И в этом смысле мне кажется, что рассказ Чехова «Архиерей» — это наиболее близкое к «Молодому Папе» художественное высказывание в мировой литературе. Потому что «Молодой Папа» ведь тоже об этом — о том, что Папа Римский знает о Боге меньше, чем самый несчастный, самый жалкий из его прихожан, потому что для него чудо — это не повседневность, а для него чудо ещё гораздо более проблематично, чем для атеиста. Может быть, и в этом заключено очень глубокое художественное высказывание о нашем времени. Архиерей ближе к Богу только в одном отношении: вынужденное смирение, потому что его чувство перед смертью (он там умирает от брюшного тифа), его чувство глубже и отчаяннее; он понимает, насколько он ничего не понимает.

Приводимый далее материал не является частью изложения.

/-- The FD table: the base table in index mode IY (30_encoding R149 to R151), `b2` and `b3` the bytes after the opcode.
An opcode outside `IDX_OPS` gives the NONI row (R152); 0xCB gives the row that leads to the FDCB table. -/
def decodeFd (op b2 b3 : Byte) : Instr :=
  let y := fieldY op
  let p := fieldP op
  let q := fieldQ op
  let nn := wordOf b3 b2
  match (fieldX op).toNat with
  | 0 =>
    match (fieldZ op).toNat with
    | 1 => if q == 1 then .addIyRr (pairIOf p) else if p == 2 then .ldIyNn nn else .noniFd
    | 2 => if y == 4 then .ldMemNnIy nn else if y == 5 then .ldIyMemNn nn else .noniFd
    | 3 => if p == 2 then (if q == 1 then .decIy else .incIy) else .noniFd
    | 4 =>
      match y.toNat with
      | 4 => .incIyHalf .hi
      | 5 => .incIyHalf .lo
      | 6 => .incMemIy b2
      | _ => .noniFd
    | 5 =>
      match y.toNat with
      | 4 => .decIyHalf .hi
      | 5 => .decIyHalf .lo
      | 6 => .decMemIy b2
      | _ => .noniFd
    | 6 =>
      match y.toNat with
      | 4 => .ldIyHalfN .hi b2
      | 5 => .ldIyHalfN .lo b2
      | 6 => .ldMemIyN b2 b3
      | _ => .noniFd
    | _ => .noniFd
  | 1 =>
    match reg8Of y, reg8Of (fieldZ op) with
    | some r, none => .ldRMemIy r b2
    | none, some r => .ldMemIyR b2 r
    | none, none => .noniFd
    | some _, some _ =>
      let dst := regPOf y
      let src := regPOf (fieldZ op)
      if dst.isHalf || src.isHalf then .ldPPIy dst src else .noniFd
  | 2 =>
    match (fieldZ op).toNat with
    | 4 => aluIyHalf y .hi
    | 5 => aluIyHalf y .lo
    | 6 => aluMemIy y b2
    | _ => .noniFd
  | _ =>
    if op == 0xCB then .prefixFdCb
    else if op == 0xE1 then .popIy
    else if op == 0xE3 then .exMemSpIy
    else if op == 0xE5 then .pushIy
    else if op == 0xE9 then .jpIy
    else if op == 0xF9 then .ldSpIy
    else .noniFd

/-- The FDCB table: `d` stands before the opcode byte (30_encoding R153). -/
def decodeFdCb (d op : Byte) : Instr :=
  let y := fieldY op
  match (fieldX op).toNat, reg8Of (fieldZ op) with
  | 0, none => rotMemIy y d
  | 0, some r => rotMemIyR y d r
  | 1, none => .bitMemIy y d
  | 1, some r => .bitMemIyZ y d r
  | 2, none => .resMemIy y d
  | 2, some r => .resMemIyR y d r
  | _, none => .setMemIy y d
  | _, some r => .setMemIyR y d r

/-- The instruction in the four bytes at PC (30_encoding R141): the first byte selects the table, and the second when the first is DD
or FD. Total: every four bytes give an instruction (R161). -/
def decodeWindow (b0 b1 b2 b3 : Byte) : Instr :=
  if b0 == 0xCB then decodeCb b1
  else if b0 == 0xED then decodeEd b1 b2 b3
  else if b0 == 0xDD then (if b1 == 0xCB then decodeDdCb b2 b3 else decodeDd b1 b2 b3)
  else if b0 == 0xFD then (if b1 == 0xCB then decodeFdCb b2 b3 else decodeFd b1 b2 b3)
  else decodeBase b0 b1 b2

/-- The number of operand bytes the base entry of `op` asks for: `n` or `e` one, `nn` two (30_encoding R144, R154 to R157). -/
def baseOperands (op : Byte) : Nat :=
  let y := (fieldY op).toNat
  match (fieldX op).toNat, (fieldZ op).toNat with
  | 0, 0 => if y < 2 then 0 else 1
  | 0, 1 => if fieldQ op == 0 then 2 else 0
  | 0, 2 => if y < 4 then 0 else 2
  | 0, 6 => 1
  | 3, 2 => 2
  | 3, 3 => if y = 0 then 2 else if y = 2 ∨ y = 3 then 1 else 0
  | 3, 4 => 2
  | 3, 5 => if op == 0xCD then 2 else 0
  | 3, 6 => 1
  | _, _ => 0

/-- Whether the base entry of `op` has a memory operand `(HL)`, which index mode turns into `(idx+d)` (30_encoding R149 (b)). -/
def hasMemHl (op : Byte) : Bool :=
  let y := (fieldY op).toNat
  let z := (fieldZ op).toNat
  match (fieldX op).toNat with
  | 0 => y == 6 && (z == 4 || z == 5 || z == 6)
  | 1 => (y == 6) ^^ (z == 6)
  | 2 => z == 6
  | _ => false

/-- Whether `op` is in `IDX_OPS`: a DD or FD prefix forms one instruction with it (30_encoding R151, R152). -/
def inIdxOps (op : Byte) : Bool := decodeDd op 0 0 != .noniDd

/-- The length of the instruction that begins with `b0`, `b1` (30_encoding R142). -/
def windowLength (b0 b1 : Byte) : Nat :=
  if b0 == 0xCB then 2
  else if b0 == 0xED then (if fieldX b1 == 1 && fieldZ b1 == 3 then 4 else 2)
  else if b0 == 0xDD || b0 == 0xFD then
    (if b1 == 0xCB then 4
     else if inIdxOps b1 then 2 + baseOperands b1 + (if hasMemHl b1 then 1 else 0)
     else 1)
  else 1 + baseOperands b0
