-- ==== Sys2Proof/Laws/Mapper.lean ====
section
/-! SUPPORT. What a mapper write can do (20_memory R95 to R112): an ordinary write changes one byte of one page or nothing, a control
write changes the control registers, the table and the mask, and may append zero-filled pages. -/

namespace Sys2Proof.Machine

theorem offsetOf_lt (a : Word) : offsetOf a < pageSize := (a.extractLsb' 0 13).isLt

@[simp] theorem remapped_pages (m : Mapper) : m.remapped.1.pages = m.pages := rfl
@[simp] theorem remapped_romPages (m : Mapper) : m.remapped.1.romPages = m.romPages := rfl
@[simp] theorem remapped_bank (m : Mapper) : m.remapped.1.bank = m.bank := rfl

/-- After a remap the table and the mask are those of the remap function. -/
theorem remapped_table (m : Mapper) :
    (m.remapped.1.slot, m.remapped.1.writable) = remapOf m.remapped.1.romPages m.remapped.1.bank := rfl

/-- The pages an allocation appends: `n` zero-filled ones, when a bank is mapped that has none yet (20_memory R104). -/
theorem allocate_pages (pages : List Memory) (ram : List (Option Nat)) (n : Nat) (b : Option Nat) :
    (allocate pages ram n b).1 = pages ++ (if b.bind (ram[·]?) = some none then List.replicate n [] else []) := by
  cases b with
  | none => simp [allocate]
  | some b => simp only [allocate, Option.bind_some]; split <;> simp

/-- `cart_ram` after an allocation: the entry of the bank allocated names the first page appended, every other stays (20_memory R104). -/
theorem allocate_ram (pages : List Memory) (ram : List (Option Nat)) (n : Nat) (b : Option Nat) (k : Nat) :
    (allocate pages ram n b).2.1[k]? = if b = some k ∧ ram[k]? = some none then some (some pages.length) else ram[k]? := by
  cases b with
  | none => simp [allocate]
  | some b =>
    simp only [allocate]
    by_cases hb : b = k
    · subst hb
      by_cases hr : ram[b]? = some none
      · obtain ⟨hlt, -⟩ := List.getElem?_eq_some_iff.mp hr
        rw [if_pos hr, if_pos ⟨rfl, hr⟩, List.getElem?_set_self hlt]
      · simp [hr]
    · split <;> simp [hb]

@[simp] theorem allocate_ram_length (pages : List Memory) (ram : List (Option Nat)) (n : Nat) (b : Option Nat) :
    (allocate pages ram n b).2.1.length = ram.length := by
  cases b with
  | none => rfl
  | some b => simp only [allocate]; split <;> simp

@[simp] theorem Bank.ram_withRam (ram : List (Option Nat)) (b : Bank) : (b.withRam ram).ram = ram := by cases b <;> rfl
@[simp] theorem Bank.ramPages_withRam (ram : List (Option Nat)) (b : Bank) : (b.withRam ram).ramPages = b.ramPages := by cases b <;> rfl

/-- Which bank is mapped depends on the control registers and the number of banks alone (20_memory R100, R110). -/
theorem Bank.mapped_withRam (ram : List (Option Nat)) (b : Bank) (h : ram.length = b.ram.length) : (b.withRam ram).mapped = b.mapped := by
  cases b <;> simp [Bank.withRam, Bank.mapped, SegaBank.mapped, CodemastersBank.mapped, Bank.ram] at h ⊢ <;> rw [h]

/-- Which bank the Sega registers map, on numbers (20_memory R100, R101). -/
theorem SegaBank.mapped_eq_some (r : SegaBank) (k : Nat) :
    r.mapped = some k ↔ r.ctl0.toNat / 8 % 2 = 1 ∧ k = r.ctl0.toNat / 4 % 2 ∧ k < r.ram.length := by
  have hb : (r.ctl0.getLsbD 2).toNat = r.ctl0.toNat / 4 % 2 := by
    rw [BitVec.getLsbD, Nat.toNat_testBit]
  have h3 : r.ctl0.getLsbD 3 = decide (r.ctl0.toNat / 8 % 2 = 1) := by
    rw [BitVec.getLsbD, Nat.testBit_eq_decide_div_mod_eq]
  simp only [SegaBank.mapped, hb, h3, Bool.and_eq_true, decide_eq_true_eq, Option.ite_none_right_eq_some, Option.some.injEq]
  constructor
  · rintro ⟨⟨h1, h2⟩, rfl⟩; exact ⟨h1, rfl, h2⟩
  · rintro ⟨h1, rfl, h2⟩; exact ⟨⟨h1, h2⟩, rfl⟩
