-- ==== Sys2Proof/Laws/State.lean ====
section
/-! SUPPORT. One lemma per field per update of the state: what each named update writes, and that it leaves every other field alone. -/

namespace Sys2Proof.Machine

@[simp] theorem State.addCycles_cpu_a (s : State) (n : Nat) : (s.addCycles n).cpu.a = s.cpu.a := rfl
@[simp] theorem State.addCycles_cpu_f (s : State) (n : Nat) : (s.addCycles n).cpu.f = s.cpu.f := rfl
@[simp] theorem State.addCycles_cpu_b (s : State) (n : Nat) : (s.addCycles n).cpu.b = s.cpu.b := rfl
@[simp] theorem State.addCycles_cpu_c (s : State) (n : Nat) : (s.addCycles n).cpu.c = s.cpu.c := rfl
@[simp] theorem State.addCycles_cpu_d (s : State) (n : Nat) : (s.addCycles n).cpu.d = s.cpu.d := rfl
@[simp] theorem State.addCycles_cpu_e (s : State) (n : Nat) : (s.addCycles n).cpu.e = s.cpu.e := rfl
@[simp] theorem State.addCycles_cpu_h (s : State) (n : Nat) : (s.addCycles n).cpu.h = s.cpu.h := rfl
@[simp] theorem State.addCycles_cpu_l (s : State) (n : Nat) : (s.addCycles n).cpu.l = s.cpu.l := rfl
@[simp] theorem State.addCycles_cpu_aShadow (s : State) (n : Nat) : (s.addCycles n).cpu.a' = s.cpu.a' := rfl
@[simp] theorem State.addCycles_cpu_fShadow (s : State) (n : Nat) : (s.addCycles n).cpu.f' = s.cpu.f' := rfl
@[simp] theorem State.addCycles_cpu_bcShadow (s : State) (n : Nat) : (s.addCycles n).cpu.bc' = s.cpu.bc' := rfl
@[simp] theorem State.addCycles_cpu_deShadow (s : State) (n : Nat) : (s.addCycles n).cpu.de' = s.cpu.de' := rfl
@[simp] theorem State.addCycles_cpu_hlShadow (s : State) (n : Nat) : (s.addCycles n).cpu.hl' = s.cpu.hl' := rfl
@[simp] theorem State.addCycles_cpu_ix (s : State) (n : Nat) : (s.addCycles n).cpu.ix = s.cpu.ix := rfl
@[simp] theorem State.addCycles_cpu_iy (s : State) (n : Nat) : (s.addCycles n).cpu.iy = s.cpu.iy := rfl
@[simp] theorem State.addCycles_cpu_sp (s : State) (n : Nat) : (s.addCycles n).cpu.sp = s.cpu.sp := rfl
@[simp] theorem State.addCycles_cpu_pc (s : State) (n : Nat) : (s.addCycles n).cpu.pc = s.cpu.pc := rfl
@[simp] theorem State.addCycles_cpu_i (s : State) (n : Nat) : (s.addCycles n).cpu.i = s.cpu.i := rfl
@[simp] theorem State.addCycles_cpu_r (s : State) (n : Nat) : (s.addCycles n).cpu.r = s.cpu.r := rfl
@[simp] theorem State.addCycles_cpu_iff1 (s : State) (n : Nat) : (s.addCycles n).cpu.iff1 = s.cpu.iff1 := rfl
@[simp] theorem State.addCycles_cpu_iff2 (s : State) (n : Nat) : (s.addCycles n).cpu.iff2 = s.cpu.iff2 := rfl
@[simp] theorem State.addCycles_cpu_im (s : State) (n : Nat) : (s.addCycles n).cpu.im = s.cpu.im := rfl
@[simp] theorem State.addCycles_cpu_halted (s : State) (n : Nat) : (s.addCycles n).cpu.halted = s.cpu.halted := rfl
@[simp] theorem State.addCycles_cpu_intInhibit (s : State) (n : Nat) : (s.addCycles n).cpu.intInhibit = s.cpu.intInhibit := rfl
@[simp] theorem State.addCycles_cpu_nmiPending (s : State) (n : Nat) : (s.addCycles n).cpu.nmiPending = s.cpu.nmiPending := rfl
@[simp] theorem State.addCycles_cpu_cycles (s : State) (n : Nat) : (s.addCycles n).cpu.cycles = s.cpu.cycles + n := rfl
@[simp] theorem State.addCycles_cfg (s : State) (n : Nat) : (s.addCycles n).cfg = s.cfg := rfl
@[simp] theorem State.addCycles_mapper (s : State) (n : Nat) : (s.addCycles n).mapper = s.mapper := rfl
@[simp] theorem State.addCycles_vdp (s : State) (n : Nat) : (s.addCycles n).vdp = s.vdp := rfl
@[simp] theorem State.addCycles_joypad0 (s : State) (n : Nat) : (s.addCycles n).joypad0 = s.joypad0 := rfl
@[simp] theorem State.addCycles_joypad1 (s : State) (n : Nat) : (s.addCycles n).joypad1 = s.joypad1 := rfl
@[simp] theorem State.addCycles_events (s : State) (n : Nat) : (s.addCycles n).events = s.events := rfl
@[simp] theorem State.addCycles_draws (s : State) (n : Nat) : (s.addCycles n).draws = s.draws := rfl
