-- ==== Sys2Proof/Laws/PerInstr.lean ====
section
/-! SUPPORT. Statements made instruction by instruction: the decoder's length of an instruction is the length of its encoding (30_encoding
R142). -/

/-- The length the decoder gives the first two bytes of an encoding is the length of the encoding, for every well-formed instruction
(30_encoding R142). A prefix row is no instruction of its own and is excepted. -/
def Sys2Proof.Laws.EncodeLength.Statement (i : Sys2Proof.Instr) : Prop :=
  i.wf = true → Sys2Proof.Machine.isPrefixRow i = false →
    Sys2Proof.windowLength ((Sys2Proof.encode i).getD 0 0) ((Sys2Proof.encode i).getD 1 0) = (Sys2Proof.encode i).length

/-- The base table: an opcode that is no prefix byte and its operand bytes. -/
theorem Sys2Proof.Laws.encodeLength_base {i : Sys2Proof.Instr} {op : Sys2Proof.Byte} {rest : List Sys2Proof.Byte}
    (he : Sys2Proof.encode i = op :: rest) (hp : op ∉ [0xCB, 0xED, 0xDD, 0xFD]) (hl : Sys2Proof.baseOperands op = rest.length) :
    Sys2Proof.Laws.EncodeLength.Statement i := by
  intro _ _
  simp at hp
  simp [he, Sys2Proof.windowLength, hp, hl, Nat.add_comm]

/-- A prefixed encoding of `n` bytes. -/
theorem Sys2Proof.Laws.encodeLength_prefixed {i : Sys2Proof.Instr} {b0 b1 : Sys2Proof.Byte} {rest : List Sys2Proof.Byte} (n : Nat)
    (he : Sys2Proof.encode i = b0 :: b1 :: rest) (hw : Sys2Proof.windowLength b0 b1 = n) (hl : rest.length + 2 = n) :
    Sys2Proof.Laws.EncodeLength.Statement i := by
  intro _ _
  rw [he]
  exact hw.trans hl.symm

У Чехова есть вечная тоска, вечное мучительное сожаление о невозможности вот этой прекрасной, глубокой, не рассуждающей веры, которой у него обладают, кстати говоря сказать, очень немногие. Вот возьмем, например, «Дуэль», самую мою любимую чеховскую повесть. Главный герой «Дуэли» — дьякон. Он как раз удивительным образом умудряется разрешить неразрешимый в сущности вечный русский конфликт. Вот этот конфликт появляется во всей русской литературе — дуэль сверхчеловека и лишнего человека. Это конфликт Онегина с Ленским (лишний здесь, конечно, Онегин), Базарова с Павлом Петровичем. И только у Достоевского дуэлей нет, потому что такому персонажу, как Свидригайлов, сочетающему в себе и сверхчеловека, и лишнего человека, приходится убивать себя самому. Да и вообще у Достоевского происходит действие, как правило, в той среде, где дуэли не приняты. А так-то это везде в русской словесности, на каждом шагу.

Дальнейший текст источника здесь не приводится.